*** Data provided Section Begins ***

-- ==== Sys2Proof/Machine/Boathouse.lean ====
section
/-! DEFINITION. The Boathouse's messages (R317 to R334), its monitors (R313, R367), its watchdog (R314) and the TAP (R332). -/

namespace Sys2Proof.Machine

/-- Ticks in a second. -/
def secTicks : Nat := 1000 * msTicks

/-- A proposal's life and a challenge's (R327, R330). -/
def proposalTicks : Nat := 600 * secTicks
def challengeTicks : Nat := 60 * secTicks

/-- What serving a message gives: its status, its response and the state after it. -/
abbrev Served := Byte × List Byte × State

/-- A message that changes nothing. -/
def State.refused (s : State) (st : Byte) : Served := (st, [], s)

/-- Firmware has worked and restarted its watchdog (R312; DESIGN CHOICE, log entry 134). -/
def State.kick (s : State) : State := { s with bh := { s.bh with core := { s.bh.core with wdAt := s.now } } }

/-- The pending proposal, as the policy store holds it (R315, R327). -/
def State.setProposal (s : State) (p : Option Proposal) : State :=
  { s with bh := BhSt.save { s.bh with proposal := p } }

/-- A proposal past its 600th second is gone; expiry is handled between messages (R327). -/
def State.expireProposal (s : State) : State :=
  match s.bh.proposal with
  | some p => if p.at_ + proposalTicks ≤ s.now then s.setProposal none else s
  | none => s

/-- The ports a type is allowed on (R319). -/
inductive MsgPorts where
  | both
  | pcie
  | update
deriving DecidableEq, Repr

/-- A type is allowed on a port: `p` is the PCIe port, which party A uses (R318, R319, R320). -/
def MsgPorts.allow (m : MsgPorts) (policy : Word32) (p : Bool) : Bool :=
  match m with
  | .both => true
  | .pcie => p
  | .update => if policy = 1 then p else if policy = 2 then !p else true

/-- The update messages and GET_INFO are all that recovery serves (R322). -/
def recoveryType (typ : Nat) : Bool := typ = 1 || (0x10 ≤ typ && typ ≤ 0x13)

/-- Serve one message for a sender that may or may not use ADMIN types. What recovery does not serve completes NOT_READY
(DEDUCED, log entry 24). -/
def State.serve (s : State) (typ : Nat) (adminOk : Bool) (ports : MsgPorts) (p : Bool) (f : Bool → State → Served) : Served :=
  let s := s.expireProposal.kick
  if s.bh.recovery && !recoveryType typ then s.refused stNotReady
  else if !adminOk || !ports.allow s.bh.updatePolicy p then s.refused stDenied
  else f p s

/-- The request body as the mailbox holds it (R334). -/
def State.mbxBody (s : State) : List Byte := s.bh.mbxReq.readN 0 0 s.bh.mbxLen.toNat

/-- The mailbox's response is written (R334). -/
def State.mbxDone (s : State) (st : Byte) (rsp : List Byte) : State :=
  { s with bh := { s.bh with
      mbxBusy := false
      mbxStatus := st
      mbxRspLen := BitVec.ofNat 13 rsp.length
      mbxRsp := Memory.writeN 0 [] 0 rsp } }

*** Data provided Section Ends ***

#### What is being asked:
Please make an exact copy of each record.

#### Task response:
-- ==== Sys2Proof/Machine/Boathouse.lean ====
section
/-! DEFINITION. The Boathouse's messages (R317 to R334), its monitors (R313, R367), its watchdog (R314) and the TAP (R332). -/

namespace Sys2Proof.Machine

/-- Ticks in a second. -/
def secTicks : Nat := 1000 * msTicks

/-- A proposal's life and a challenge's (R327, R330). -/
def proposalTicks : Nat := 600 * secTicks
def challengeTicks : Nat := 60 * secTicks

/-- What serving a message gives: its status, its response and the state after it. -/
abbrev Served := Byte × List Byte × State

/-- A message that changes nothing. -/
def State.refused (s : State) (st : Byte) : Served := (st, [], s)

/-- Firmware has worked and restarted its watchdog (R312; DESIGN CHOICE, log entry 134). -/
def State.kick (s : State) : State := { s with bh := { s.bh with core := { s.bh.core with wdAt := s.now } } }

/-- The pending proposal, as the policy store holds it (R315, R327). -/
def State.setProposal (s : State) (p : Option Proposal) : State :=
  { s with bh := BhSt.save { s.bh with proposal := p } }

/-- A proposal past its 600th second is gone; expiry is handled between messages (R327). -/
def State.expireProposal (s : State) : State :=
  match s.bh.proposal with
  | some p => if p.at_ + proposalTicks ≤ s.now then s.setProposal none else s
  | none => s

/-- The ports a type is allowed on (R319). -/
inductive MsgPorts where
  | both
  | pcie
  | update
deriving DecidableEq, Repr

/-- A type is allowed on a port: `p` is the PCIe port, which party A uses (R318, R319, R320). -/
def MsgPorts.allow (m : MsgPorts) (policy : Word32) (p : Bool) : Bool :=
  match m with
  | .both => true
  | .pcie => p
  | .update => if policy = 1 then p else if policy = 2 then !p else true

/-- The update messages and GET_INFO are all that recovery serves (R322). -/
def recoveryType (typ : Nat) : Bool := typ = 1 || (0x10 ≤ typ && typ ≤ 0x13)

/-- Serve one message for a sender that may or may not use ADMIN types. What recovery does not serve completes NOT_READY
(DEDUCED, log entry 24). -/
def State.serve (s : State) (typ : Nat) (adminOk : Bool) (ports : MsgPorts) (p : Bool) (f : Bool → State → Served) : Served :=
  let s := s.expireProposal.kick
  if s.bh.recovery && !recoveryType typ then s.refused stNotReady
  else if !adminOk || !ports.allow s.bh.updatePolicy p then s.refused stDenied
  else f p s

/-- The request body as the mailbox holds it (R334). -/
def State.mbxBody (s : State) : List Byte := s.bh.mbxReq.readN 0 0 s.bh.mbxLen.toNat

/-- The mailbox's response is written (R334). -/
def State.mbxDone (s : State) (st : Byte) (rsp : List Byte) : State :=
  { s with bh := { s.bh with
      mbxBusy := false
      mbxStatus := st
      mbxRspLen := BitVec.ofNat 13 rsp.length
      mbxRsp := Memory.writeN 0 [] 0 rsp } }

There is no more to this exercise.